Roman nodded. “You’re working for Garrett, then.”
“Guilty. Say, man, can I get you some clean clothes or something?” Sebastian waved his hand at Roman’s jeans. Most of one hip had taken the bulk of the beer, and his tee-shirt had soaked up the rest.
“Well, we’ve established you’re guilty about one thing,” Roman replied. “If I hadn’t been watching you as I walked past the table and known your head never moved to sight me, I’d swear you were guilty of dumping this on me, too.” He scowled. “So if you’ll just let me by, we’ll call it even.”

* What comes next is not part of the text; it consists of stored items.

/-- Only SEND hangs. -/
theorem exec_keeps_hung {i : Instr} {s s' : State} (h : exec i s = .next s') (hi : i ≠ .send) : s'.hung = s.hung := by
  obtain ⟨-, rfl⟩ | ⟨b, -, rfl⟩ | ⟨-, rfl⟩ | ⟨-, rfl⟩ | ⟨hsend, -, -⟩ | ⟨k, hsend, -, -⟩ | ⟨b, -, rfl⟩ | ⟨-, rfl⟩ :=
    exec_next_cases h
  · rfl
  · exact parseByte_hung b s
  · rfl
  · rfl
  · exact absurd hsend hi
  · exact absurd hsend hi
  · rw [recvByte_eq]
    split <;> rfl
  · obtain ⟨k, hk, -, -⟩ | hquiet := recvIdle_cases s
    · rw [hk]; rfl
    · rw [hquiet]; rfl

/-! The invariants (10_state.md R44). -/

theorem exec_parser_inv {i : Instr} {s s' : State} (h : exec i s = .next s') (hinv : s.parser.inv) : s'.parser.inv := by
  obtain hkeep | hreset | ⟨b, hbyte, -⟩ := exec_parser_cases h
  · rwa [hkeep]
  · rw [hreset]
    exact ParserRegs.reset_inv
  · rw [hbyte]
    exact parseRegs_inv hinv

theorem exec_arb_inv {i : Instr} {s s' : State} (h : exec i s = .next s') (hinv : s.arb.inv s.cfg) :
    s'.arb.inv s'.cfg := by
  obtain ⟨hlow, hhigh, hlast⟩ := hinv
  have hturn' : -1 ≤ s'.arb.turn.toInt ∧ s'.arb.turn.toInt ≤ 15 := by
    obtain hkeep | hrange := exec_turn_range h
    · rw [hkeep]
      exact ⟨hlow, hhigh⟩
    · omega
  have hlast' : s'.arb.last < 2 ^ s.cfg.timeWidth := by
    obtain hkeep | hnow := exec_last_cases h
    · rwa [hkeep]
    · rw [hnow]
      exact truncTime_lt _ _
  rw [exec_cfg h]
  exact ⟨hturn'.1, hturn'.2, hlast'⟩

/-- R44 item 7: SEND ends at RX or hangs at TX, and no other operation touches the direction. -/
theorem exec_dirInv {i : Instr} {s s' : State} (h : exec i s = .next s') (hhung : s.hung = false) (hinv : dirInv s) :
    dirInv s' := by
  by_cases hi : i = .send
  · subst hi
    cases hstall : s.port.txStall with
    | none =>
      obtain rfl : sendFrame s = s' := by simpa [exec_send hstall] using h
      simp [dirInv, sendFrame_eq, claimTurn, hhung]
    | some k =>
      obtain rfl : hangInSend k s = s' := by simpa [exec_send_stalled hstall] using h
      rfl
  · rw [dirInv, (exec_keeps_transport h hi).2, exec_keeps_hung h hi]
    exact hinv

theorem exec_inv {i : Instr} {s s' : State} (h : exec i s = .next s') (hhung : s.hung = false) (hinv : s.inv) :
    s'.inv := by
  obtain ⟨hcfg, hparser, harb, hdir⟩ := hinv
  exact ⟨by rwa [exec_cfg h], exec_parser_inv h hparser, exec_arb_inv h harb, exec_dirInv h hhung hdir⟩

theorem powerOnReset_inv {s : State} (hcfg : s.cfg.valid) (rest : List Event) (t : Nat) :
    (powerOnReset s rest t).inv :=
  ⟨hcfg, ParserRegs.reset_inv, ArbRegs.reset_inv s.cfg t, rfl⟩

/-- Settles O55: an operation runs outside a hung SEND and keeps each part, and a reset meets the invariant anew. -/
theorem stepKeepsTheInvariant : Obligations.StepKeepsTheInvariant := by
  intro s s' hinv h
  obtain ⟨i, t, hhung, hop, hexec⟩ | ⟨pre, t, rest, -, -, rfl⟩ | rfl := step_next_cases h
  · obtain ⟨e, rest, p, -, rfl, -⟩ := nextOperation_cases hop
    exact exec_inv hexec hhung hinv
  · exact powerOnReset_inv hinv.1 rest t
  · exact hinv

/-- Item 8: a Message that RECV completes is followed by PRESET, so no address outlives it. -/
theorem exec_initial_unaddressed {i : Instr} {s s' : State} (h : exec i s = .next s') (hi : arbiterOp i = true)
    (hinv : s.parser.state = .initial → s.parser.addrV = false) :
    s'.parser.state = .initial → s'.parser.addrV = false := by
  obtain hkeep | hreset | ⟨b, -, hsilent⟩ := exec_parser_cases h
  · rwa [hkeep]
  · rw [hreset]
    exact fun _ => rfl
  · exact (emitTest_eq_none s'.parser).mp (hsilent hi)

/-- The moves left after an operation are those that stood behind it. -/
theorem exec_inbox {i : Instr} {s s' : State} (h : exec i s = .next s') : s'.inbox = s.inbox := by
  obtain ⟨-, rfl⟩ | ⟨b, -, rfl⟩ | ⟨-, rfl⟩ | ⟨-, rfl⟩ | ⟨-, -, rfl⟩ | ⟨k, -, -, rfl⟩ | ⟨b, -, rfl⟩ | ⟨-, rfl⟩ :=
    exec_next_cases h
  · rfl
  · rfl
  · rfl
  · rfl
  · rfl
  · rfl
  · rw [recvByte_eq]
    split <;> rfl
  · obtain ⟨k, hk, -, -⟩ | hquiet := recvIdle_cases s
    · rw [hk]; rfl
    · rw [hquiet]; rfl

“Hey, I can’t let you go without apologizing properly, man!”
Roman’s scowl darkened. “Get out of my way or I’ll move you out of the way myself.” He paused and smiled. “You’ll really wish you’d moved under you own steam, believe me.”
* * * * *
Kate found the darkest corner of the enclosed yard they dared to call a garden, where lights from the bar didn’t spill out through the fly-spotted windows. She pulled a plastic chair over from the nearest table and sat down with a sigh of relief as her feet throbbed and tingled. She had been on them all day, she realized.
The noise from inside was mildly muted out here and in the way of the dessert, it was one of those nights that had suddenly turned cool for no rhyme or reason. The touch of cold air on her face was refreshing. It was cool enough that she would need to head back inside soon, but for now, solitude was more attractive.